Uniformly Most Powerful test for normal distribution Let ${Y_1,...,Y_n}$ be independent random variables and $Y_i$~$N(\beta x_i, 1)$ where $x_1,...,x_n$ are fixed known constants, and $\beta$ is an unknown parameter.  
I'm trying to find a uniformly most powerful level $\alpha$ test for 
$$H_0: \beta=0 \quad \text{vs} \quad H_1:\beta>0$$
First I found the Likelihood Ratio statistic
$$\begin{align}\frac{L(0)}{L(\beta_1)}&=\frac{e^{-\frac{1}{2}\sum^n_{i=1}(y_i-0x_i)^2}}{e^{-\frac{1}{2}\sum^n_{i=1}(y_i-\beta_1x_i)^2}}
\\[15pt] & = \frac{e^{-\frac{1}{2}\sum^n y_i^2}}{e^{-\frac{1}{2}(y_i^2-2y_i\beta_1x_i+\beta_1^2x_i^2)}}  
\\[15pt] & =e^{\beta_1\sum^n y_ix_i-\frac{1}{2}\beta_1^2\sum^nx_i^2}\end{align}$$
Then the rejection region of the LRT is
$$e^{\beta_1\sum^n y_ix_i-\frac{1}{2}\beta_1^2\sum^nx_i^2} \le k \\$$
Now moving the constants to the right side
$$\\[15pt]\Rightarrow\beta_1\sum^n y_ix_i-\frac{1}{2}\beta_1^2\sum^nx_i^2 \;\le\; \text{ln}(k)$$
$$\\[15pt]\Rightarrow\sum^ny_ix_i \;\le\; \frac{\text{ln}(k)+1/2\sum^n\beta_1^2x_i^2}{\beta_1}$$
Here is where I get confused because I'm not sure what to leave on the left side. From what I have read I'm supposed to move constants to the right. I'm thinking that only $y_i$'s should remain on the left. Since $x_i$'s are constants shouldn't I move it?

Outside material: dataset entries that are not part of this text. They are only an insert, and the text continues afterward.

-- ==== Sys2Proof/Machine/Interrupts.lean ====
section
/-!
DEFINITION. Interrupts (60_exceptions.md): the source table (R524), `sendInterrupt` (R520), `ScuRaise` (R522), the
acceptance test (R531) and the bookkeeping of a return (R541). Entering a handler is in Machine/Ops.lean.
-/

namespace Sys2Proof.Machine

/-- The vector column of R524. -/
def ScuSource.vector : ScuSource → Byte
  | .vBlankIn      => 0x40
  | .vBlankOut     => 0x41
  | .hBlankIn      => 0x42
  | .timer0        => 0x43
  | .timer1        => 0x44
  | .dspEnd        => 0x45
  | .soundRequest  => 0x46
  | .systemManager => 0x47
  | .padInterrupt  => 0x48
  | .level2DmaEnd  => 0x49
  | .level1DmaEnd  => 0x4A
  | .level0DmaEnd  => 0x4B
  | .dmaIllegal    => 0x4C
  | .spriteDrawEnd => 0x4D
  | .external n    => 0x50 + BitVec.ofNat 8 n.val

/-- The level column of R524. -/
def ScuSource.level : ScuSource → Fin 17
  | .vBlankIn      => 15
  | .vBlankOut     => 14
  | .hBlankIn      => 13
  | .timer0        => 12
  | .timer1        => 11
  | .dspEnd        => 10
  | .soundRequest  => 9
  | .systemManager => 8
  | .padInterrupt  => 8
  | .level2DmaEnd  => 6
  | .level1DmaEnd  => 6
  | .level0DmaEnd  => 5
  | .dmaIllegal    => 3
  | .spriteDrawEnd => 2
  | .external n    => if n.val < 4 then 7 else if n.val < 8 then 4 else 1

/-- The IMS column of R524. -/
def ScuSource.maskBit : ScuSource → Nat
  | .vBlankIn      => 0
  | .vBlankOut     => 1
  | .hBlankIn      => 2
  | .timer0        => 3
  | .timer1        => 4
  | .dspEnd        => 5
  | .soundRequest  => 6
  | .systemManager => 7
  | .padInterrupt  => 8
  | .level2DmaEnd  => 9
  | .level1DmaEnd  => 10
  | .level0DmaEnd  => 11
  | .dmaIllegal    => 12
  | .spriteDrawEnd => 13
  | .external _    => 15

/-- The IST column of R524: the mask bit, or bit 16 and up for the external interrupts. -/
def ScuSource.statusBit : ScuSource → Nat
  | .external n => 16 + n.val
  | src         => src.maskBit

/-- The vector number of a descriptor; the NMI's is 11 (R527). -/
def Interrupt.vector : Interrupt → Byte
  | .scu src  => src.vector
  | .nmi      => 0x0B
  | .host v _ => v

/-- The priority level of a descriptor; the NMI's is 16 (R527), and no other's is (R524). -/
def Interrupt.level : Interrupt → Fin 17
  | .scu src  => src.level
  | .nmi      => 16
  | .host _ l => l.castSucc

/-- `is_level_interrupted[l] <- v`. -/
def Cpu.setLevelFlag (c : Cpu) (l : Fin 17) (v : Bool) : Cpu :=
  { c with levelInterrupted := c.levelInterrupted.set l v }

/-- `is_level_interrupted[l]`. -/
def Cpu.levelFlag (c : Cpu) (l : Fin 17) : Bool := c.levelInterrupted.get l

/-- `sendInterrupt` on one CPU (R520): level 0 is dropped, and so is a level that is pending or in service. -/
def Cpu.sendInterrupt (c : Cpu) (d : Interrupt) : Cpu :=
  if d.level = 0 then c
  else if c.levelFlag d.level then c
  else { c.setLevelFlag d.level true with pending := c.pending ++ [d] }

/-- `sendInterrupt(cpu, d)` (R520). -/
def State.sendInterrupt (s : State) (c : CpuId) (d : Interrupt) : State :=
  s.mapCpuOf c fun cpu => cpu.sendInterrupt d

/-- `ScuRaise(src)` (R522): the status bit always; the interrupt, to the master, when the mask bit is 0 now. -/
def State.scuRaise (s : State) (src : ScuSource) : State :=
  let raised := { s with scu := { s.scu with ist := s.scu.ist ||| (1#32 <<< src.statusBit) } }
  if s.scu.ims.getLsbD src.maskBit then raised
  else raised.sendInterrupt .master (.scu src)

/-- The descriptor of the greater level; the first where they are equal. -/
def Interrupt.higher (a b : Interrupt) : Interrupt :=
  if a.level < b.level then b else a

/-- The entry of a pending list with the greatest level (R531). -/
def greatestPending : List Interrupt → Option Interrupt
  | [] => none
  | d :: rest =>
    match greatestPending rest with
    | none   => some d
    | some e => some (d.higher e)

/-- The acceptance test (R531): the interrupt that the CPU takes at this boundary, if any. -/
def Cpu.acceptable (c : Cpu) : Option Interrupt :=
  match c.current with
  | some _ => none
  | none =>
    match greatestPending c.pending with
    | none   => none
    | some d => if c.sr.i.toNat < d.level.val then some d else none

/-- `return_from_interrupt()` (R541). -/
def Cpu.returnFromInterrupt (c : Cpu) : Cpu :=
  match c.current with
  | none   => c
  | some d => { c.setLevelFlag d.level false with current := none }

end Sys2Proof.Machine
end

The steps that follow to find the rejection region by using the distribution of the left of the inequality, then equating to a quantile, puzzle me because of the $x_i$
I'm not even sure I'm going about this correctly or if there are more straight forward methods.
 A: First of all, you lose a sign:
\begin{align}\frac{L(0)}{L(\beta_1)}&=\frac{e^{-\frac{1}{2}\sum^n y_i^2}}{e^{-\frac{1}{2}(y_i^2-2y_i\beta_1x_i+\beta_1^2x_i^2)}}  
\\[15pt] & =e^{-\beta_1\sum^n y_ix_i+\frac{1}{2}\beta_1^2\sum^nx_i^2}\end{align}
The rejection region looks as 
$$
-\beta_1\sum_{i=1}^n y_ix_i+\frac{1}{2}\beta_1^2\sum_{i=1}^nx_i^2 \leq k.
$$
Since only $y_i$ are random variables here, and $k$ should be found so that test has level $\alpha$, simplify rejection region:
$$
\sum_{i=1}^n y_ix_i \geq k_0.
$$
Let us find $k_0$ from type 1 error $\alpha_1=\alpha$. We need to know the distribution of l.h.s. under $H_0$:
$$
\sum_{i=1}^n y_ix_i \sim N\bigl(0, \sum_{i=1}^n x_i^2\bigr).
$$
Then
$$
\alpha_1=\mathbb P_{H_0}\left(\sum_{i=1}^n y_ix_i \geq k_0\right)=P_{H_0}\left(\frac{\sum_{i=1}^n y_ix_i}{\sqrt{\sum_{i=1}^n x_i^2}} \geq \frac{k_0}{\sqrt{\sum_{i=1}^n x_i^2}}\right)=1-\Phi\left(\frac{k_0}{\sqrt{\sum_{i=1}^n x_i^2}}\right)=\alpha
$$
if 
$$
\frac{k_0}{\sqrt{\sum_{i=1}^n x_i^2}} = z_{1-\alpha},\ \quad k_0 = z_{1-\alpha}\cdot\sqrt{\sum_{i=1}^n x_i^2},
$$
where $z_{1-\alpha}$ is the $(1-\alpha)^{\text{th}}$ quantile of standard normal distribution.
Finally, we've got rejection region of level $\alpha$ test for testing $H_0$ under the simple alternative $H_1: \beta=\beta_1>0$: 
$$
\sum_{i=1}^n y_ix_i \geq z_{1-\alpha}\cdot\sqrt{\sum_{i=1}^n x_i^2}.
$$
Since this test 
1) is the most powerful test for any $\beta_1>0$,
2) does not depend on $\beta_1>0$ at all
is is the uniformly most powerful test for testing $H_0$ under the composite alternative $H_1: \beta>0$.